***** EXCERPTED RECORDS
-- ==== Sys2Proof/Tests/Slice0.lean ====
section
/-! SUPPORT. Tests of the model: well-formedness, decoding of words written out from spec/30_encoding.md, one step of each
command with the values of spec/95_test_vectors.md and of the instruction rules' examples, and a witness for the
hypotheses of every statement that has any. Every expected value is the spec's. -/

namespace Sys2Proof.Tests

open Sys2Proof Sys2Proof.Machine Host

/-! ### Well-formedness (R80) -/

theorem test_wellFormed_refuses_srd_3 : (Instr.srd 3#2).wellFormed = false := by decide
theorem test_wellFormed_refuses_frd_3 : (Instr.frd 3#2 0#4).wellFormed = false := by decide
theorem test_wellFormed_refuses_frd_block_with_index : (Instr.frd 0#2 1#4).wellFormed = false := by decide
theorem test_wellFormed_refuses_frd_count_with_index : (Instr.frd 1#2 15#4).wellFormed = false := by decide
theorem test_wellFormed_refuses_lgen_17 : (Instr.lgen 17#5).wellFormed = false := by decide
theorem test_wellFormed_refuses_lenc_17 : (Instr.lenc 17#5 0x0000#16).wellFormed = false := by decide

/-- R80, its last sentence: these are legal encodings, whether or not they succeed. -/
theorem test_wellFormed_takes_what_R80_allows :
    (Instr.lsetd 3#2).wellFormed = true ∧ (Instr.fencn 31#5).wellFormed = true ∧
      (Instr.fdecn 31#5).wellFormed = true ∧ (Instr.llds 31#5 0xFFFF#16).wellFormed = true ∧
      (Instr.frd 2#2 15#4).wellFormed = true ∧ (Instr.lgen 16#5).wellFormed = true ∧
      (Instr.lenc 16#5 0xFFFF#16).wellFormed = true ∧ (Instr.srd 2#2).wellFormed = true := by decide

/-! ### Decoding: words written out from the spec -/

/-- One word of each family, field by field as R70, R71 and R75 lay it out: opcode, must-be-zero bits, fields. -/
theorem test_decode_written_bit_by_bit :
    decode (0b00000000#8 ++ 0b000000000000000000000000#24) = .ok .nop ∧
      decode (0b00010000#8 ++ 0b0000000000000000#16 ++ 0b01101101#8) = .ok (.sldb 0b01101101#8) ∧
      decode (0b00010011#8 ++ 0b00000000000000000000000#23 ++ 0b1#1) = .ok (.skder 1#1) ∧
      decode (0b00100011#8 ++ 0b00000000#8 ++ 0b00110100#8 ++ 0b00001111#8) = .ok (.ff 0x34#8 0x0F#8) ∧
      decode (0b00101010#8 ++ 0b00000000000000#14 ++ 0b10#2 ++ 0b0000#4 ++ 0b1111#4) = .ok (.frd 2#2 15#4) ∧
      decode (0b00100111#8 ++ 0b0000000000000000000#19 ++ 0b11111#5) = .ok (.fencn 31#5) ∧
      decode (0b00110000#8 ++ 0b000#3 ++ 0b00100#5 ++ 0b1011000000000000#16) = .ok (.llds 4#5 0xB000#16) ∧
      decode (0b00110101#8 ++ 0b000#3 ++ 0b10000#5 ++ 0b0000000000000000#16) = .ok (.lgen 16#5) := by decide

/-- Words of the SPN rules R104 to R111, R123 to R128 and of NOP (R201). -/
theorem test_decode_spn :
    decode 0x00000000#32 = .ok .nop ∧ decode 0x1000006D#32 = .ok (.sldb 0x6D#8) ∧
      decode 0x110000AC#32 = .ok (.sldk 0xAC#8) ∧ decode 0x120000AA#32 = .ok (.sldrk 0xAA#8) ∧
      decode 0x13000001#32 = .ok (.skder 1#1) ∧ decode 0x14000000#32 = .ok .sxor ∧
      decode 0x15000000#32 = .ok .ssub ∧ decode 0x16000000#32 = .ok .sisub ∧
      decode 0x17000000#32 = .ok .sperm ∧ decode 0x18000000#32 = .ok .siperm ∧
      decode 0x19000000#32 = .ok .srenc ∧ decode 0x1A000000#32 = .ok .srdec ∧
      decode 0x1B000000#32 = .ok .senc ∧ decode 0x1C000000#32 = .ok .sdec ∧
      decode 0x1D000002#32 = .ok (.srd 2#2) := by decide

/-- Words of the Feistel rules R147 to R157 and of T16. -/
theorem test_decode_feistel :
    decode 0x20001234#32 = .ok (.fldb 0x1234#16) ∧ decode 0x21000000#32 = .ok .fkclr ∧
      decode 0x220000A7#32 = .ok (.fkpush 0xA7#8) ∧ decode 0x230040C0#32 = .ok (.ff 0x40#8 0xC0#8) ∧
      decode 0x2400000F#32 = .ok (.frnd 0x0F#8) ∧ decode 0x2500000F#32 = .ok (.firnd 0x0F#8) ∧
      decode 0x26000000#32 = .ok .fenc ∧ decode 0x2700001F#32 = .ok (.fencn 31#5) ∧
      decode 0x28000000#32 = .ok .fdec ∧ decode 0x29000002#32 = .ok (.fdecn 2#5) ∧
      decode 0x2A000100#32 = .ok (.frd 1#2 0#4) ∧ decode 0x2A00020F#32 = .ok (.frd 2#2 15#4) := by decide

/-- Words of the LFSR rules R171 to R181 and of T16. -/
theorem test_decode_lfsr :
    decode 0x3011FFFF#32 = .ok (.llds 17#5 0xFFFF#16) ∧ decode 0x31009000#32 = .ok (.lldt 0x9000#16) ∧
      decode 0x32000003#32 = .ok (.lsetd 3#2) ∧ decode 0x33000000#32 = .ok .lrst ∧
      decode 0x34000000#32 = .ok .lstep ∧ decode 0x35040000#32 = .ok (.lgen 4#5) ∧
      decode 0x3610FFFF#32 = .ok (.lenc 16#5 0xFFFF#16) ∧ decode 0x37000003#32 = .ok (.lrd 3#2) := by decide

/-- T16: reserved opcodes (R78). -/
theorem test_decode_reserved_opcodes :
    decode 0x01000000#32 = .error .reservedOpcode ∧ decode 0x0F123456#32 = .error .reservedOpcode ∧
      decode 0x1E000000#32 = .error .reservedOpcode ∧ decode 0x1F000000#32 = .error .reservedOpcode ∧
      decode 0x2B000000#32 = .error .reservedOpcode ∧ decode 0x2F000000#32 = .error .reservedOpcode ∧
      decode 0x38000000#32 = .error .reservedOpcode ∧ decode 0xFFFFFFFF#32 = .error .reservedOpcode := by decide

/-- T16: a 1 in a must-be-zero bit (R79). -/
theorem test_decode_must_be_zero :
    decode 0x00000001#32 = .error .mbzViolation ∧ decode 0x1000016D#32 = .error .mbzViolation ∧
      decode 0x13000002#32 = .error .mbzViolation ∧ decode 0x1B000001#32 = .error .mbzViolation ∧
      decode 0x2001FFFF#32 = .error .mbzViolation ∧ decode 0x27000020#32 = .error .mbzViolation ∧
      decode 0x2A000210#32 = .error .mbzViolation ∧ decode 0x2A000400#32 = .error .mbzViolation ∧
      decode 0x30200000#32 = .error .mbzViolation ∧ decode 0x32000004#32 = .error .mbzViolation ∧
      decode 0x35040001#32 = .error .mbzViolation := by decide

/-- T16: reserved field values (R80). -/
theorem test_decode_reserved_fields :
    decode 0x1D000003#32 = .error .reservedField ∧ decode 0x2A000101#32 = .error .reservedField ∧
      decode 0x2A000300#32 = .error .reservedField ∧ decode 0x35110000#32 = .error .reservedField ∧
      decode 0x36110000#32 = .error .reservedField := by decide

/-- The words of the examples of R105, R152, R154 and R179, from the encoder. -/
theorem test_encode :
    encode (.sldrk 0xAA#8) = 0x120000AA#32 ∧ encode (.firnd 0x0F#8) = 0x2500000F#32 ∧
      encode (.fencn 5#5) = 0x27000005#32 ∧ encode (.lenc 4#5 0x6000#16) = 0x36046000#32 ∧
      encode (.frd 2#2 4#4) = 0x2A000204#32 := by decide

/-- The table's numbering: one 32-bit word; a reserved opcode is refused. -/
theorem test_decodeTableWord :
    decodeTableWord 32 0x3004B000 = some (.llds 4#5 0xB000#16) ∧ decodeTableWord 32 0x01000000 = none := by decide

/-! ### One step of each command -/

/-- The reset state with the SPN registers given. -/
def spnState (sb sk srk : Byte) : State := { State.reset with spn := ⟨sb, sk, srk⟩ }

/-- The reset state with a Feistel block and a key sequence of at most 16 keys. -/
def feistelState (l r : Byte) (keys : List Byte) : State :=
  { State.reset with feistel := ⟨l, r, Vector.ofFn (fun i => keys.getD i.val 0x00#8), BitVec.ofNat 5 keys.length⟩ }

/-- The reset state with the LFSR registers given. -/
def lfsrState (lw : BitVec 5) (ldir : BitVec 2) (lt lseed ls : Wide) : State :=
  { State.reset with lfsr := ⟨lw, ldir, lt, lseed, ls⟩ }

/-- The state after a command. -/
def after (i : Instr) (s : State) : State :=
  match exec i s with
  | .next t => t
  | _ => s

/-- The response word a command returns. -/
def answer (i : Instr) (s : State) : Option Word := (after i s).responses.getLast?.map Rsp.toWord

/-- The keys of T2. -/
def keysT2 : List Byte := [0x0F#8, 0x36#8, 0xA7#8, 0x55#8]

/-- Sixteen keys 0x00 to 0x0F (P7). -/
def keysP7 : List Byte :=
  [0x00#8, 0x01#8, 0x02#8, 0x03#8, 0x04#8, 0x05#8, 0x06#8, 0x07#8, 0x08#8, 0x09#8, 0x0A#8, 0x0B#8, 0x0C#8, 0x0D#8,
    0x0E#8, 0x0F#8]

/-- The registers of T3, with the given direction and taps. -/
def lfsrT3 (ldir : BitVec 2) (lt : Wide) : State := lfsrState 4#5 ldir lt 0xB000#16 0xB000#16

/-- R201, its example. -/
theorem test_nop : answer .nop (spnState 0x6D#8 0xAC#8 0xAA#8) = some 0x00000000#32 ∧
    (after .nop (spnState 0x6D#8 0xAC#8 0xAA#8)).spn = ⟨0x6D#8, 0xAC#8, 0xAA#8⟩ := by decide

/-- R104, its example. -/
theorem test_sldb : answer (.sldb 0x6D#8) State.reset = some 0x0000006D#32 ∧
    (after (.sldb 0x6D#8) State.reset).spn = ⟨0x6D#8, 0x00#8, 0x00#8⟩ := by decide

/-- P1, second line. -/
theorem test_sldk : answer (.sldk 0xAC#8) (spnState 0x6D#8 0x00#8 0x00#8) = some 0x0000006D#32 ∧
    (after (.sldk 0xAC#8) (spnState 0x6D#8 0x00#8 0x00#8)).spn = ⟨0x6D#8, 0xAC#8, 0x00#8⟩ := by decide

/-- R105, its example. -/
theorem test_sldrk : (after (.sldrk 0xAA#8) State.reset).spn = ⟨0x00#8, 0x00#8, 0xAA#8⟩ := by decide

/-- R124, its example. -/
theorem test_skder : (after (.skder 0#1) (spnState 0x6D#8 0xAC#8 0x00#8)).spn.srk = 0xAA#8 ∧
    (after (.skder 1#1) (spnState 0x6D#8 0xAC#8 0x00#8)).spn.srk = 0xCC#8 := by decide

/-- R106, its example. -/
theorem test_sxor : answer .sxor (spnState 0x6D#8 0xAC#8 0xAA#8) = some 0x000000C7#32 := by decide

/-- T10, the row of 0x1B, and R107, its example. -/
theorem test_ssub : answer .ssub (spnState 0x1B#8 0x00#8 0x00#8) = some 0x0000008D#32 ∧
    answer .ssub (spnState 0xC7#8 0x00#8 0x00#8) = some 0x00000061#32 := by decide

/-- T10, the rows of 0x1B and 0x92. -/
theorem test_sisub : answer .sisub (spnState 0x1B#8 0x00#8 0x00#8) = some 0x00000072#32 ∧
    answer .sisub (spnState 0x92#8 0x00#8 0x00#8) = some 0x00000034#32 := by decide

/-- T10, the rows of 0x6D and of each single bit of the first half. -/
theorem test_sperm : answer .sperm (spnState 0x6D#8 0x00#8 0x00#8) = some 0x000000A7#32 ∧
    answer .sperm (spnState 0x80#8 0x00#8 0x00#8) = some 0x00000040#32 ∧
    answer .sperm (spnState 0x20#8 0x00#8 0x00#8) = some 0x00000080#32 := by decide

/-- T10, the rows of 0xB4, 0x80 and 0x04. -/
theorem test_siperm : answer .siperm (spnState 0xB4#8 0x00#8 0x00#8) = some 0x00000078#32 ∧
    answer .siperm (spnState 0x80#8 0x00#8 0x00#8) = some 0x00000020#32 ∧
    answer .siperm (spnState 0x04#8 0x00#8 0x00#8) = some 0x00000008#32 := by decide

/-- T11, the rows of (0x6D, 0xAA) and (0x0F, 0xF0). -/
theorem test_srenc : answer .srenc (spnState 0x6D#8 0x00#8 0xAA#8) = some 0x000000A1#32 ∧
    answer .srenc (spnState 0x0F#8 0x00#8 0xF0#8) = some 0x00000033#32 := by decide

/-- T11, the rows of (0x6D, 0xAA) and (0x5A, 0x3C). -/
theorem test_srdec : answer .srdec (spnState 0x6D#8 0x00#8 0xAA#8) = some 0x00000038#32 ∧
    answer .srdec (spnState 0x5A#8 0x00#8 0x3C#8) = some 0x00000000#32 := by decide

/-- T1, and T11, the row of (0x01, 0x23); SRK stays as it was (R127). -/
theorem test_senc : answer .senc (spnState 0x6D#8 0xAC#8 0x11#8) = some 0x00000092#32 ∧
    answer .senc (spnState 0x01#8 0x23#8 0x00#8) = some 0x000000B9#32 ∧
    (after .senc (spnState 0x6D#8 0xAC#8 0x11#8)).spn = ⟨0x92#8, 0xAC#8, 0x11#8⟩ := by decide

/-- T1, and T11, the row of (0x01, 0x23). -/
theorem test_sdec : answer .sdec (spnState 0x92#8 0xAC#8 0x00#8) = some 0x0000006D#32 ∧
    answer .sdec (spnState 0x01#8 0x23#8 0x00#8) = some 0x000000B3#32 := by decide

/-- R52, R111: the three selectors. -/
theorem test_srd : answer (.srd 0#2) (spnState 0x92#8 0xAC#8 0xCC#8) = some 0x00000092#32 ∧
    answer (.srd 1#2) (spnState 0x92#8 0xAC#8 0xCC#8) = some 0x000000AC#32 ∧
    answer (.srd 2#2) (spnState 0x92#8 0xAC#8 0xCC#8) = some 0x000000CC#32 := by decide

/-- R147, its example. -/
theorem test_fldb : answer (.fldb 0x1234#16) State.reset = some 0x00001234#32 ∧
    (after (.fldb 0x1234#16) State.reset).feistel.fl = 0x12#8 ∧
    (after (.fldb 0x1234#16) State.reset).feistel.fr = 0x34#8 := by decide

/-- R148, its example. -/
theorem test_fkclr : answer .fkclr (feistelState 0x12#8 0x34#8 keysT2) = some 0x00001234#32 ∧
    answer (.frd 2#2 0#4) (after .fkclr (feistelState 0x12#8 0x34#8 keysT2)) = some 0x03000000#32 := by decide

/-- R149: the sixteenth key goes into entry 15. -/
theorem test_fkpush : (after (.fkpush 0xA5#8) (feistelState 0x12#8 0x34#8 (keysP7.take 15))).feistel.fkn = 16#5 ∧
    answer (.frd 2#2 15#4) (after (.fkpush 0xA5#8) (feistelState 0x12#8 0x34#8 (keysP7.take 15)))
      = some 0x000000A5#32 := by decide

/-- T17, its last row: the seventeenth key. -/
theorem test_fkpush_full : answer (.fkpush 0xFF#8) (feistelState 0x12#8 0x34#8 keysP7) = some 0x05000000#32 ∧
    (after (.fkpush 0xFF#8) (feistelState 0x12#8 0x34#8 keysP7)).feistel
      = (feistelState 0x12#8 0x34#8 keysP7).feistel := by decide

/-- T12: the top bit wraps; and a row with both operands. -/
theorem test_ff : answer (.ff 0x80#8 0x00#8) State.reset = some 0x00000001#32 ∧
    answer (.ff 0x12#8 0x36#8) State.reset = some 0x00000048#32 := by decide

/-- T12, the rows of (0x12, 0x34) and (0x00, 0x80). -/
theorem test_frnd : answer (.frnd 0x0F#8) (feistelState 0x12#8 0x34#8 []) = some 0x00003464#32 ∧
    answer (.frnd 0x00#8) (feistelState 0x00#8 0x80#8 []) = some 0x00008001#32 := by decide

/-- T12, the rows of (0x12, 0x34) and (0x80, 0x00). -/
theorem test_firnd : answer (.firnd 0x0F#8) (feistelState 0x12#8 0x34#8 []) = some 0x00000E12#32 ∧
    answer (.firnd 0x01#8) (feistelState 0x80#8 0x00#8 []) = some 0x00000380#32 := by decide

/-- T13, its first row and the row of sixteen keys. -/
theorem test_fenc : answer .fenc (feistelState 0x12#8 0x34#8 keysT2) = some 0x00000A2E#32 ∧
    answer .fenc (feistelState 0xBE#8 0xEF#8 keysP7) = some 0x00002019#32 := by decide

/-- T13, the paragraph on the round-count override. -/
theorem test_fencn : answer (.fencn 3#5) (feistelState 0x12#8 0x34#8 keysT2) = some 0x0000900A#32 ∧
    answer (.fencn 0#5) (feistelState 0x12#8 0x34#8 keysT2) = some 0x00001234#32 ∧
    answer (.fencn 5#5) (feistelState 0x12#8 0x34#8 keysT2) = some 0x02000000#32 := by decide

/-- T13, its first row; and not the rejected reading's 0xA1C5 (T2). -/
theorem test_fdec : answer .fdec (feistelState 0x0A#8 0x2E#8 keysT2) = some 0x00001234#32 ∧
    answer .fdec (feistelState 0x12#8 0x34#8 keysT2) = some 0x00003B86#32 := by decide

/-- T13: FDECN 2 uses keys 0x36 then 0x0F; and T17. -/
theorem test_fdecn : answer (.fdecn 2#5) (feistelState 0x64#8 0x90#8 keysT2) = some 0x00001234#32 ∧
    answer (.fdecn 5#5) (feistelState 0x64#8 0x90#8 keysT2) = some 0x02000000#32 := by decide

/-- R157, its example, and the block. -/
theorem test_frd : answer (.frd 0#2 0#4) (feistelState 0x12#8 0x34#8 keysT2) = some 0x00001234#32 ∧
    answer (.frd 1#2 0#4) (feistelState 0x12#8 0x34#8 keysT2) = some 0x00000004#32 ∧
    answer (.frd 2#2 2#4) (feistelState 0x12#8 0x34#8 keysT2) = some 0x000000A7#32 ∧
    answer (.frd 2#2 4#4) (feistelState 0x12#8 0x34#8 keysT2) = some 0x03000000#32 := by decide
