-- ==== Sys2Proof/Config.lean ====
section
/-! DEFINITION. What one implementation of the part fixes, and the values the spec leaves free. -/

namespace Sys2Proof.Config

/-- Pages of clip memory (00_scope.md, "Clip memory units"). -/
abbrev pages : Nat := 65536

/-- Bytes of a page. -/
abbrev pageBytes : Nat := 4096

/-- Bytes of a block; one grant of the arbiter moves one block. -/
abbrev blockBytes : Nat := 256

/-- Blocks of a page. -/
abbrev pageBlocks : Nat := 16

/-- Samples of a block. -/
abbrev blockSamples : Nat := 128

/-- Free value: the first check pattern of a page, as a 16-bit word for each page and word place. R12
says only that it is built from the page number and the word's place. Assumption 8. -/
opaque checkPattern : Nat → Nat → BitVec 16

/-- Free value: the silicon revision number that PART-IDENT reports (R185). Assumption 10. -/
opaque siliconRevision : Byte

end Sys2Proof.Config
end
**********
### DESCRIPTION OF THE TASK
From the line that has "theorem test_sldb : answer" through the line that has "R107, its example. -/", copy every line exactly as it appears above, and leave out all others.

### TASK RESPONSE
theorem test_sldb : answer (.sldb 0x6D#8) State.reset = some 0x0000006D#32 ∧
    (after (.sldb 0x6D#8) State.reset).spn = ⟨0x6D#8, 0x00#8, 0x00#8⟩ := by decide

/-- P1, second line. -/
theorem test_sldk : answer (.sldk 0xAC#8) (spnState 0x6D#8 0x00#8 0x00#8) = some 0x0000006D#32 ∧
    (after (.sldk 0xAC#8) (spnState 0x6D#8 0x00#8 0x00#8)).spn = ⟨0x6D#8, 0xAC#8, 0x00#8⟩ := by decide

/-- R105, its example. -/
theorem test_sldrk : (after (.sldrk 0xAA#8) State.reset).spn = ⟨0x00#8, 0x00#8, 0xAA#8⟩ := by decide

/-- R124, its example. -/
theorem test_skder : (after (.skder 0#1) (spnState 0x6D#8 0xAC#8 0x00#8)).spn.srk = 0xAA#8 ∧
    (after (.skder 1#1) (spnState 0x6D#8 0xAC#8 0x00#8)).spn.srk = 0xCC#8 := by decide

/-- R106, its example. -/
theorem test_sxor : answer .sxor (spnState 0x6D#8 0xAC#8 0xAA#8) = some 0x000000C7#32 := by decide

/-- T10, the row of 0x1B, and R107, its example. -/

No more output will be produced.